Trump outlined the key components: the first $24,000 for married couples tax-exempt, a simplified tax filing process so “families will be able to file their taxes on a single sheet of paper,” a reduction in business taxes, and policies that will encourage the repatriation of an estimated $3 trillion that’s now sitting overseas.
“So this money can come back home to America,” he said. “Believe me, we can use it in this country.”
Trump and the GOP have made overhauling the tax code one of their highest priorities for the rest of this year.
The president already has delivered a series of speeches on the plan and repeatedly has focused on features he believes will get the attention of the middle class.
Critics allege the benefits will actually go to businesses, but economists point out it is businesses that create jobs.

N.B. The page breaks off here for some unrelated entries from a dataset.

-- ==== Sys2Proof/Machine/Fetch.lean ====
section
/-! DEFINITION. Fetching an instruction's bytes: a node's word from its active block (R17, R197), a sequencer word at SQPC
(R205), and the sequencer fault of a word that cannot run (R412). -/

namespace Sys2Proof.Machine

/-- The eight bytes of a node's word, in address order; none when the context holds no such node. -/
def State.nodeBytes (s : State) (n : Node) : Option (List Byte) :=
  match s.block n.ctx with
  | none => none
  | some b => if n.index < b.words.length then some (leBytes 8 (b.word n.index).toNat) else none

/-- The sequencer stops at its word with cause 0x18 (R412): the strand waits for the record to be closed. The record names the first slot
of the lead wafer and the image there (log entry 158). -/
def State.seqFault (s : State) (st : Strand) (code : Nat) (addr : Word) (detail : Nat) (word : BitVec 64) : State :=
  let c : Ctx := ⟨st.die, st.lead, st.slots.headD 0⟩
  let s := s.onStrand st.die st.task fun x => { x with mode := .faulted }
  s.report { kind := 3, cause := 0x18, code := code, addr := addr, detail := detail, die := st.die, task := st.task,
             sqpc := st.sqpc, step := st.step.toNat, node := ⟨c, 0⟩, word := word
             cfg := match s.block c with | some b => b.cfg | none => 0 } st.part
    (.sequencer st.die st.task)

/-- What fetching a sequencer word answers. -/
inductive SeqFetch where
  | idle
  | bytes (bs : List Byte) (s : State)
  | stops (s : State)

/-- The word at SQPC, translated for the strand's partition through its lead wafer; a failure is CODE 0x0005 (R412). -/
def State.seqBytes (s : State) (die task : Nat) : SeqFetch :=
  match s.strand die task with
  | none => .idle
  | some st =>
    if st.mode != .run || st.saving || st.frozen || s.walkWaits die st.lead st st.sqpc then .idle else
    match s.translate die st.lead st.part st.stamp st.sqpc false with
    | (.error x, s) => .stops (s.seqFault st 5 st.sqpc x.cause.toNat 0)
    | (.ok a, s) =>
      if s.ahead st a then .idle else
      let secs := sectorsOf (s.home a.base) (s.home a.addr) 8
      match s.sectorFault secs with
      | some c => .stops ((s.findErrors secs).seqFault st 5 st.sqpc c.toNat 0)
      | none =>
        match s.readHome a 8 with
        | (some b, s) => .bytes b.bytes s
        | (none, s) => .stops (s.seqFault st 5 st.sqpc 0x36 0)

/-- The word's opcode is a sequencer opcode (R200, R412). -/
def isSeqOpcode (bs : List Byte) : Bool := let op := (bs.getD 7 0).toNat; 0xF0 ≤ op && op ≤ 0xF9

end Sys2Proof.Machine
end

Ed Feulner, president of the foundation, commented: “Congress has a once-in-a-generation opportunity to deliver sweeping, pro-growth tax reform for the American people.”
Trump said his bullet points will double the zero bracket, raise the child tax credit for working families and remove the “self-inflicted wound” of very high tax rates for business.
His plan would set the corporate tax rate at “not more than 20 percent,” far below the current 35 percent.
It also would “allow our companies to expense the full cost of new equipment in the year they buy it” and end “the horrible and very unfair estate tax as also known as the death tax.”
Overall, he said, the changes could give “the typical American family” the equivalent of a $4,000 annual raise.
For those who call their members of Congress, he said, “Don’t give ’em a hard time.”
But he said he needs help to give the nation tax relief for Christmas.
He cited issues he’s already been addressing: the border wars, chain migration, cooperation with other nations, a military that is effective against ISIS, pulling out of “one-sided deals” that don’t benefit America, the fight against terrorism and the need for Constitution-faithful judges.
“We’re going to be saying ‘Merry Christmas’ again,” he said.
Marc Short, the president’s legislative affairs director, wants the work done by the end of the year.
“We need to turn this economy around,” he told “Fox & Friends.” “It’s begun to turn under the president’s leadership and rolling back the regulatory state.”